May 15 '25 14:05 abduld

Thanks @JoeLoser, I've added a changelog entry.

Thanks @abduld!

May 16 '25 00:05 kirillbobyrev

!sync

May 16 '25 18:05 JoeLoser

@kirillbobyrev I can't yet land this internally since one of the tests is failing on H100. It's passing internally on MI300 and A100 though. Here's a snippet from a run internally since our open source doesn't have access to H100. The error message leaves room for improvement as you can tell. If you happen to have access to an H100 and want to poke at this, feel free. Otherwise, I'll have someone internally take a look at fixing this so we can land it.

==================== Test output for //open-source/max/max/kernels/test/gpu/basics:test_prefix_sum.mojo.test:
CUDA call failed: CUDA_ERROR_ILLEGAL_ADDRESS (an illegal memory access was encountered)
================================================================================

May 16 '25 19:05 JoeLoser

Hmm, I see. Yeah, let me check it out on the weekend. I can rent an H100 for few dollars on Lambda, should probably not be a problem.

May 16 '25 21:05 kirillbobyrev

Hmm, I see. Yeah, let me check it out on the weekend. I can rent an H100 for few dollars on Lambda, should probably not be a problem.

@jiex-liu may be able to poke at it internally and see where the issue is as well if nothing obvious jumps out. Appreciate you bearing with us as we don't have GPU testing in our open source CI builds yet 😊

May 16 '25 21:05 JoeLoser

✅🟣 This contribution has been merged 🟣✅

Your pull request has been merged to the internal upstream Mojo sources.
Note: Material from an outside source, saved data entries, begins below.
/-- A command word that decodes is the encoding of what it decodes to, its unused fields being zero (R82, R83). -/
theorem encode_of_decodeCommand {expose : Bool} {cw : CommandWord} {i : Instr} (h : decodeCommand expose cw = .ok i) :
    encode i = .command cw ∧ (i.isInternal = true → expose = true) := by
  rw [← commandWord_of_fields cw]
  simp only [decodeCommand] at h
  split_ifs at h with hop hop hop hop hop hop hop
  all_goals
    simp only [whenExposed_ok_iff, whenZero_ok_iff, List.forall_mem_cons, Except.ok.injEq] at h
    rw [hop]
  · obtain ⟨⟨ha, hb, hc, -⟩, rfl⟩ := h
    simp [encode, ha, hb, hc, Instr.isInternal]
  · subst h
    simp [encode, Instr.isInternal]
  · obtain ⟨⟨ha, hb, hc, -⟩, rfl⟩ := h
    simp [encode, ha, hb, hc, Instr.isInternal]
  · obtain ⟨hexp, rfl⟩ := h
    simp [encode, hexp]
  · obtain ⟨hexp, ⟨hb, hc, -⟩, rfl⟩ := h
    simp [encode, hb, hc, hexp]
  · obtain ⟨hexp, ⟨hc, -⟩, rfl⟩ := h
    simp [encode, hc, hexp]
  · obtain ⟨hexp, ⟨hb, hc, -⟩, rfl⟩ := h
    simp [encode, hb, hc, hexp]

/-- The fourteen address bytes of the register map (R87). -/
theorem inMap_iff (a : Byte) : Machine.inMap a = true ↔ a = 0x00#8 ∨ a = 0x01#8 ∨ a = 0x02#8 ∨ a = 0x03#8 ∨ a = 0x04#8 ∨
    a = 0x05#8 ∨ a = 0x06#8 ∨ a = 0x07#8 ∨ a = 0x08#8 ∨ a = 0x09#8 ∨ a = 0x0A#8 ∨ a = 0x0B#8 ∨ a = 0x0C#8 ∨
    a = 0x0F#8 := by
  revert a
  decide

/-- A frame whose address is in the map is the encoding of its row's instruction, which is not internal. -/
theorem exists_encode_of_inMap (k : Nat) {f : Frame} (h : Machine.inMap (Frame.addr f) = true) :
    ∃ i, encode i = .frame k f ∧ i.isInternal = false := by
  rw [← frameWord_of_fields f]
  revert h
  generalize Frame.addr f = a, Frame.data f = d
  rw [inMap_iff]
  rintro (rfl | rfl | rfl | rfl | rfl | rfl | rfl | rfl | rfl | rfl | rfl | rfl | rfl | rfl)
  · exact ⟨.noop k d, rfl, rfl⟩
  · exact ⟨.digit1 k d, rfl, rfl⟩
  · exact ⟨.digit2 k d, rfl, rfl⟩
  · exact ⟨.digit3 k d, rfl, rfl⟩
  · exact ⟨.digit4 k d, rfl, rfl⟩
  · exact ⟨.digit5 k d, rfl, rfl⟩
  · exact ⟨.digit6 k d, rfl, rfl⟩
  · exact ⟨.digit7 k d, rfl, rfl⟩
  · exact ⟨.digit8 k d, rfl, rfl⟩
  · exact ⟨.decode k d, rfl, rfl⟩
  · exact ⟨.intensity k d, rfl, rfl⟩
  · exact ⟨.scanlimit k d, rfl, rfl⟩
  · exact ⟨.shutdown k d, rfl, rfl⟩
  · exact ⟨.disptest k d, rfl, rfl⟩

/-- An address outside the map is reserved, for every chip and data byte (R90). -/
theorem decodeFrame_reserved (k : Nat) {f : Frame} (h : Machine.inMap (Frame.addr f) = false) :
    decodeFrame k f = .error (.reservedAddress (Frame.addr f)) := by
  have hrows := (inMap_iff (Frame.addr f)).not.mp (by simp [h])
  simp only [not_or] at hrows
  simp only [decodeFrame, hrows, if_false]

/-- A frame that decodes is the encoding of what it decodes to, and no frame is an internal operation (R86, R87). -/
theorem encode_of_decodeFrame {k : Nat} {f : Frame} {i : Instr} (h : decodeFrame k f = .ok i) :
    encode i = .frame k f ∧ i.isInternal = false := by
  cases hm : Machine.inMap (Frame.addr f) with
  | false => simp [decodeFrame_reserved k hm] at h
  | true =>
    obtain ⟨j, hj, hint⟩ := exists_encode_of_inMap k hm
    have hdecode : decode true (.frame k f) = .ok j := hj ▸ decode_encode fun _ => rfl
    obtain rfl : i = j := Except.ok.inj (h.symm.trans hdecode)
    exact ⟨hj, hint⟩

/-- A word decodes to an instruction exactly when it is its encoding and the instruction is not hidden. -/
theorem decode_ok_iff {expose : Bool} {w : CodeWord} {i : Instr} :
    decode expose w = .ok i ↔ encode i = w ∧ (i.isInternal = true → expose = true) := by
  constructor
  · intro h
    cases w with
    | command cw => exact encode_of_decodeCommand h
    | frame k f =>
      obtain ⟨hw, hi⟩ := encode_of_decodeFrame h
      exact ⟨hw, by simp [hi]⟩
  · rintro ⟨rfl, h⟩
    exact decode_encode h

/-- The word of an internal operation is reserved by name while the internals are hidden (R85). -/
theorem decode_hidden {i : Instr} (h : i.isInternal = true) :
    ∃ op, decode false (encode i) = .error (.internalNotExposed op) := by
  cases i with
  | bufpix | synccol | setreg | sendbyte => simp [decode, encode, decodeCommand, commandWord_fields, whenExposed]
  | _ => cases h

/-! ### The opcode map of format H (R82) -/

/-- `BitVec.and_allOnes` for the literal the masks are written with. -/
theorem byte_and_ff (b : Byte) : b &&& 0xFF#8 = b := BitVec.and_allOnes

/-- Two command words are the same when their fields are. -/
theorem commandWord_ext_iff {x y : CommandWord} : x = y ↔ CommandWord.op x = CommandWord.op y ∧
    CommandWord.a x = CommandWord.a y ∧ CommandWord.b x = CommandWord.b y ∧ CommandWord.c x = CommandWord.c y := by
  constructor
  · rintro rfl
    exact ⟨rfl, rfl, rfl, rfl⟩
  · rintro ⟨ho, ha, hb, hc⟩
    rw [← commandWord_of_fields x, ← commandWord_of_fields y, ho, ha, hb, hc]

/-- A mask acts on each field by its own. -/
theorem commandWord_and_fields (x y : CommandWord) :
    CommandWord.op (x &&& y) = CommandWord.op x &&& CommandWord.op y ∧
    CommandWord.a (x &&& y) = CommandWord.a x &&& CommandWord.a y ∧
    CommandWord.b (x &&& y) = CommandWord.b x &&& CommandWord.b y ∧
    CommandWord.c (x &&& y) = CommandWord.c x &&& CommandWord.c y :=
  ⟨BitVec.extractLsb'_and, BitVec.extractLsb'_and, BitVec.extractLsb'_and, BitVec.extractLsb'_and⟩

/-- A row of the map in fields: the opcode, and for each operand byte the bits that must be zero. -/
def rowOf (op ma mb mc : Byte) (internal : Bool) : CommandRow :=
  { pattern := commandWord op 0x00#8 0x00#8 0x00#8, mask := commandWord 0xFF#8 ma mb mc, internal := internal }

theorem commandRows_eq : commandRows =
    [ rowOf 0x01#8 0xFF#8 0xFF#8 0xFF#8 false, rowOf 0x02#8 0x00#8 0x00#8 0x00#8 false,
      rowOf 0x03#8 0xFF#8 0xFF#8 0xFF#8 false, rowOf 0x10#8 0x00#8 0x00#8 0x00#8 true,
      rowOf 0x11#8 0x00#8 0xFF#8 0xFF#8 true, rowOf 0x12#8 0x00#8 0x00#8 0xFF#8 true,
      rowOf 0x13#8 0x00#8 0xFF#8 0xFF#8 true ] := by decide

theorem matches_rowOf_iff (o a b c op ma mb mc : Byte) (internal : Bool) :
    commandWord o a b c &&& (rowOf op ma mb mc internal).mask = (rowOf op ma mb mc internal).pattern ↔
      o = op ∧ a &&& ma = 0#8 ∧ b &&& mb = 0#8 ∧ c &&& mc = 0#8 := by
  simp only [rowOf, commandWord_ext_iff, commandWord_and_fields, commandWord_fields, byte_and_ff]

/-- The map row by row in fields: which opcode, which operand bytes must be zero, which rows may be hidden. -/
theorem matchesCommandRow_fields (expose : Bool) (o a b c : Byte) : matchesCommandRow expose (commandWord o a b c) = true ↔
    (o = 0x01#8 ∧ a = 0#8 ∧ b = 0#8 ∧ c = 0#8) ∨ o = 0x02#8 ∨ (o = 0x03#8 ∧ a = 0#8 ∧ b = 0#8 ∧ c = 0#8) ∨
    (o = 0x10#8 ∧ expose = true) ∨ ((o = 0x11#8 ∧ b = 0#8 ∧ c = 0#8) ∧ expose = true) ∨
    ((o = 0x12#8 ∧ c = 0#8) ∧ expose = true) ∨ ((o = 0x13#8 ∧ b = 0#8 ∧ c = 0#8) ∧ expose = true) := by
  simp only [matchesCommandRow, commandRows_eq, List.any_cons, List.any_nil, Bool.or_eq_true, Bool.and_eq_true, beq_iff_eq,
    matches_rowOf_iff]
  simp [rowOf, byte_and_ff]

/-- The rows that are not hidden are met by the encodings of the instructions that are not hidden, and by no other
command word (R84, R85). -/
theorem matchesCommandRow_iff_encode (expose : Bool) (cw : CommandWord) : matchesCommandRow expose cw = true ↔
    ∃ i, encode i = .command cw ∧ (i.isInternal = true → expose = true) := by
  constructor
  · rw [← commandWord_of_fields cw, matchesCommandRow_fields]
    generalize CommandWord.op cw = o, CommandWord.a cw = a, CommandWord.b cw = b, CommandWord.c cw = c
    rintro (⟨rfl, rfl, rfl, rfl⟩ | rfl | ⟨rfl, rfl, rfl, rfl⟩ | ⟨rfl, he⟩ | ⟨⟨rfl, rfl, rfl⟩, he⟩ | ⟨⟨rfl, rfl⟩, he⟩ |
      ⟨⟨rfl, rfl, rfl⟩, he⟩)
    · exact ⟨.init, rfl, nofun⟩
    · exact ⟨.write a b c, rfl, nofun⟩
    · exact ⟨.clear, rfl, nofun⟩
    · exact ⟨.bufpix a b c, rfl, fun _ => he⟩
    · exact ⟨.synccol a, rfl, fun _ => he⟩
    · exact ⟨.setreg a b, rfl, fun _ => he⟩
    · exact ⟨.sendbyte a, rfl, fun _ => he⟩
  · rintro ⟨i, hw, he⟩
    cases i with
    | init | write | clear => cases hw; simp [matchesCommandRow_fields]
    | bufpix | synccol | setreg | sendbyte => cases hw; simp [matchesCommandRow_fields, he rfl]
    | _ => cases hw

/-- Every row's mask covers the whole opcode, so a word that matches it has its opcode. -/
theorem op_of_matches {cw : CommandWord} {r : CommandRow} (hr : r ∈ commandRows) (h : cw &&& r.mask = r.pattern) :
    CommandWord.op cw = CommandWord.op r.pattern := by
  have hmask : ∀ r ∈ commandRows, CommandWord.op r.mask = 0xFF#8 := by decide
  rw [← h, (commandWord_and_fields cw r.mask).1, hmask r hr, byte_and_ff]

/-! ### The register map of format S (R87) -/

theorem frame_and_mask (f : Frame) : f &&& 0xFF00#16 = frameWord (Frame.addr f) 0x00#8 := by
  have hmask : (0xFF00#16 : Frame) = frameWord 0xFF#8 0x00#8 := by decide
  calc f &&& 0xFF00#16
      _ = frameWord (Frame.addr f) (Frame.data f) &&& frameWord 0xFF#8 0x00#8 := by rw [frameWord_of_fields, hmask]
      _ = frameWord (Frame.addr f &&& 0xFF#8) (Frame.data f &&& 0x00#8) := BitVec.and_append
      _ = frameWord (Frame.addr f) 0x00#8 := by rw [byte_and_ff, BitVec.and_zero]

/-- The map of format S compares the whole address byte and nothing else (R91). -/
theorem matchesFrameRow_eq_inMap (f : Frame) : matchesFrameRow f = Machine.inMap (Frame.addr f) := by
  have key : ∀ a : Byte, framePatterns.any (fun p => frameWord a 0x00#8 == p) = Machine.inMap a := by decide
  simp only [matchesFrameRow, frame_and_mask, key]

/-- A frame matches a row of the map exactly when it decodes, on every chip (R87, R90). -/
theorem matchesFrameRow_iff_decodes (expose : Bool) (k : Nat) (f : Frame) :
    matchesFrameRow f = true ↔ ∃ i, decode expose (.frame k f) = .ok i := by
  rw [matchesFrameRow_eq_inMap]
  constructor
  · intro hm
    obtain ⟨i, hi, hint⟩ := exists_encode_of_inMap k hm
    exact ⟨i, decode_ok_iff.mpr ⟨hi, by simp [hint]⟩⟩
  · rintro ⟨i, hi⟩
    by_contra hm
    simp [decode, decodeFrame_reserved k (eq_false_of_ne_true hm)] at hi

/-! ### The obligations of the encoding -/

/-- Settles O8, instruction by instruction (`decode_encode`). -/
theorem decodeInvertsEncode : Obligations.DecodeInvertsEncode :=
  fun _ => ⟨decode_encode fun _ => rfl, fun hi => decode_encode (by simp [hi])⟩

/-- Settles O9: matching an unhidden row and decoding both say that the word is an unhidden instruction's encoding; the
opcodes keep the rows apart. -/
theorem commandDecodeFollowsOpcodeMap : Obligations.CommandDecodeFollowsOpcodeMap := by
  refine ⟨fun expose cw => ?_, fun _ _ _ h => (decode_ok_iff.mp h).1, fun cw r r' hr hr' h h' => ?_⟩
  · simp only [matchesCommandRow_iff_encode, decode_ok_iff]
  · have apart : ∀ r ∈ commandRows, ∀ r' ∈ commandRows,
        CommandWord.op r.pattern = CommandWord.op r'.pattern → r = r' := by decide
    exact apart r hr r' hr' ((op_of_matches hr h).symm.trans (op_of_matches hr' h'))

/-- Settles O10: the map and the decoder both ask that the address byte is in the map. -/
theorem frameDecodeFollowsOpcodeMap : Obligations.FrameDecodeFollowsOpcodeMap :=
  ⟨matchesFrameRow_iff_decodes, fun _ _ _ _ h => (decode_ok_iff.mp h).1⟩

/-- Settles O11: whether an encoding decodes depends on EXPOSE_INTERNAL for an internal operation only. -/
theorem hiddenMicroOperationsAreReserved : Obligations.HiddenMicroOperationsAreReserved :=
  ⟨fun _ h => decode_hidden h, fun _ _ h hi => decode_ok_iff.mpr ⟨(decode_ok_iff.mp h).1, by simp [hi]⟩⟩

/-- Settles O7, by evaluating the decoder. -/
theorem sampleWordsDecode : Obligations.SampleWordsDecode := by
  unfold Obligations.SampleWordsDecode
  decide

end Sys2Proof

/-! SUPPORT. The step on each offer (30_encoding.md R84, R85, 44_chain_receiver.md R173): the offered word's instruction
run, or its refusal. -/

namespace Sys2Proof.Machine

theorem runWord_ok {w : CodeWord} {s : State} {i : Instr} (h : decode s.config.exposeInternal w = .ok i) :
    runWord w s = exec i s := by
  simp only [runWord, h]

theorem runWord_reservedCommand {cw : CommandWord} {s : State} {e : DecodeError}
    (h : decode s.config.exposeInternal (.command cw) = .error e) :
    runWord (.command cw) s = .refused (.reservedCommand e) := by
  simp only [runWord, h]
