-- ==== Sys2Proof/WellFormed.lean ====
section
/-!
DEFINITION. What the spec asks of a command, of a configuration and of a Host program before it runs.
-/

namespace Sys2Proof

/-- Every command is well formed: it has no operand field (30_encoding.md R81). -/
def Instr.wf : Instr → Bool
  | .seed => true
  | .seeda => true
  | .next => true
  | .clrerr => true

/-- A configuration is one of 00_scope.md R7: 1 <= KEY_MAX <= 1024. -/
def Config.wf (c : Config) : Bool := decide (1 ≤ c.keyMax) && decide (c.keyMax ≤ 1024)

/-- A statement asks only for accesses that 20_memory.md R52 allows inside the window, and a `bbusy` goes to a
statement of the same program, whose length is `len` (30_encoding.md R88). -/
def Machine.Stmt.wf (len : Nat) : Machine.Stmt → Bool
  | .wr w off _ => decide (w = .w32) && decide (off < 0x4000) && decide (off % 4 = 0)
  | .rd w off => decide (w = .w32) && decide (off < 0x4000) && decide (off % 4 = 0)
  | .bbusy target => decide (target < len)

/-- Every statement of the program is well formed in it. -/
def Machine.progWf (p : List Machine.Stmt) : Bool := p.all (Machine.Stmt.wf p.length)

end Sys2Proof
end

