-- ==== Sys2Proof/Safety.lean ====
section
/-!
DEFINITION. What counts as a sound state and a sound run of the whole system, in the terms the statements use.
-/

namespace Sys2Proof.Machine

/-- The invariant of the system: it holds at reset with any Host program and any order of moves, and every step keeps
it. -/
structure Inv (s : State) : Prop where
  /-- The state array has 624 words and is never resized (10_state.md R21, R22). -/
  mtLength : s.mt.length = 624
  /-- CURSOR is 0 to 624; 625 to 1023 are never reached (10_state.md R23). -/
  cursorRange : s.cursor.toNat ≤ 624
  /-- PENDING is NONE exactly when BUSY = 0 (10_state.md R28). -/
  busyPending : s.busy = s.pending.isSome
  /-- After the first successful seeding every word of MT is written (10_state.md R21). -/
  seededWritten : s.seeded = true → ∀ w ∈ s.mt, w.isSome = true
  /-- Until then every word of MT is UNWRITTEN (10_state.md R21, R25). -/
  unseededBlank : s.seeded = false → ∀ w ∈ s.mt, w = none
  /-- NEXT is pending only on a seeded block (60_exceptions.md R203). -/
  nextSeeded : s.pending = some .next → s.seeded = true
  /-- SEEDA is pending only with 1 <= KEYLEN <= KEY_MAX (60_exceptions.md R202). -/
  seedaLength : s.pending = some .seeda → 1 ≤ s.keyLen.toNat ∧ s.keyLen.toNat ≤ s.config.keyMax
  /-- The key RAM keeps its canonical form (log entry 4). -/
  keyCanonical : s.key.wf = true
  /-- Every byte of the key RAM stands behind the key window (20_memory.md R56). -/
  keyInWindow : ∀ c ∈ s.key, 0x1000 ≤ c.1 ∧ c.1 < 0x1000 + 4 * s.config.keyMax
  /-- The configuration is one of 00_scope.md R7. -/
  configWf : s.config.wf = true

/-- A state that some Host program reaches from reset, in some configuration and under some order of moves
(00_scope.md R7, R8). -/
inductive Reachable : State → Prop where
  /-- Right after reset, with a configuration, a Host program placed and an order of moves given. -/
  | start (c : Config) (p : List Stmt) (l : List Move) (h : c.wf = true) :
      Reachable { State.reset with config := c, prog := p, sched := l }
  /-- One more step. -/
  | step {s t : State} (h : Reachable s) (e : Machine.step s = .next t) : Reachable t

/-- The generator of t is that of s: what SEED, SEEDA and NEXT write (10_state.md R41), and ERR. -/
structure SameGenerator (s t : State) : Prop where
  mt : t.mt = s.mt
  cursor : t.cursor = s.cursor
  origSeed : t.origSeed = s.origSeed
  seeded : t.seeded = s.seeded
  src : t.src = s.src
  out : t.out = s.out
  twists : t.twists = s.twists
  err : t.err = s.err

/-- `c` NEXT commands, each issued and completed before the following one. -/
def nextTimes : Nat → State → Result State
  | 0, s => .next s
  | c + 1, s => andThen (nextTimes c s) (runCommand .next)

/-- A sequence of words obeys the recurrence of 42_twist.md R135. -/
def IsTwistSequence (x : Nat → Word) : Prop :=
  ∀ n, x (n + 624) = x (n + 397) ^^^
    ((((x n &&& 0x80000000) ||| (x (n + 1) &&& 0x7FFFFFFF)) >>> 1) ^^^
      (if ((x n &&& 0x80000000) ||| (x (n + 1) &&& 0x7FFFFFFF)).getLsbD 0 then 0x9908B0DF else 0))

/-- Just seeded with the 624 words of A: what a successful seeding leaves (41_seeding.md R103, R110), with no command
pending. -/
structure JustSeeded (A : List Word) (s : State) : Prop where
  idle : s.busy = false
  seeded : s.seeded = true
  exhausted : s.cursor = 624
  counter : s.twists = 0
  words : s.mt = A.map some
  length : A.length = 624

/-- The reserved offsets of the window (20_memory.md R58). -/
abbrev reservedOffset (c : Config) (off : Nat) : Prop :=
  (0x2C ≤ off ∧ off < 0x1000) ∨ (0x1000 + 4 * c.keyMax ≤ off ∧ off < 0x2000) ∨ 0x29C0 ≤ off

/-- The read-only offsets of the window (60_exceptions.md R207): STATUS, OUT, ORIG_SEED_LO, ORIG_SEED_HI, TWISTS, ID,
KEYMAX and the state window. -/
abbrev readOnlyOffset (off : Nat) : Prop :=
  off ∈ [0x004, 0x014, 0x018, 0x01C, 0x020, 0x024, 0x028] ∨ (0x2000 ≤ off ∧ off < 0x29C0)

/-- The offsets whose write is discarded while BUSY = 1 (60_exceptions.md R205): CMD, SEED_LO, SEED_HI, KEYLEN and the
key words. -/
abbrev commandOrOperandOffset (c : Config) (off : Nat) : Prop :=
  off ∈ [0x000, 0x008, 0x00C, 0x010] ∨ (0x1000 ≤ off ∧ off < 0x1000 + 4 * c.keyMax ∧ off < 0x2000 ∧ off % 4 = 0)

/-- N is related to O as the three segments of 42_twist.md R131 relate the array after a twist to the array before it.
-/
def ThreeSegments (O N : List Word) : Prop :=
  N.length = 624 ∧
  (∀ k, k ≤ 226 → N.getD k 0 = twistWord (O.getD k 0) (O.getD (k + 1) 0) (O.getD (k + 397) 0)) ∧
  (∀ k, 227 ≤ k → k ≤ 622 → N.getD k 0 = twistWord (O.getD k 0) (O.getD (k + 1) 0) (N.getD (k - 227) 0)) ∧
  N.getD 623 0 = twistWord (O.getD 623 0) (N.getD 0 0) (N.getD 396 0)

end Sys2Proof.Machine
end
It will be reflected here in the Mojo repository on the main branch during the next Mojo nightly release, typically within the next 24-48 hours.

We use Copybara to merge external contributions, click here to learn more.

May 19 '25 20:05 modularbot

Landed in 3c01c8054654d02b1866dc0fb0b6bc4b5077a653! Thank you for your contribution 🎉

May 20 '25 07:05 modularbot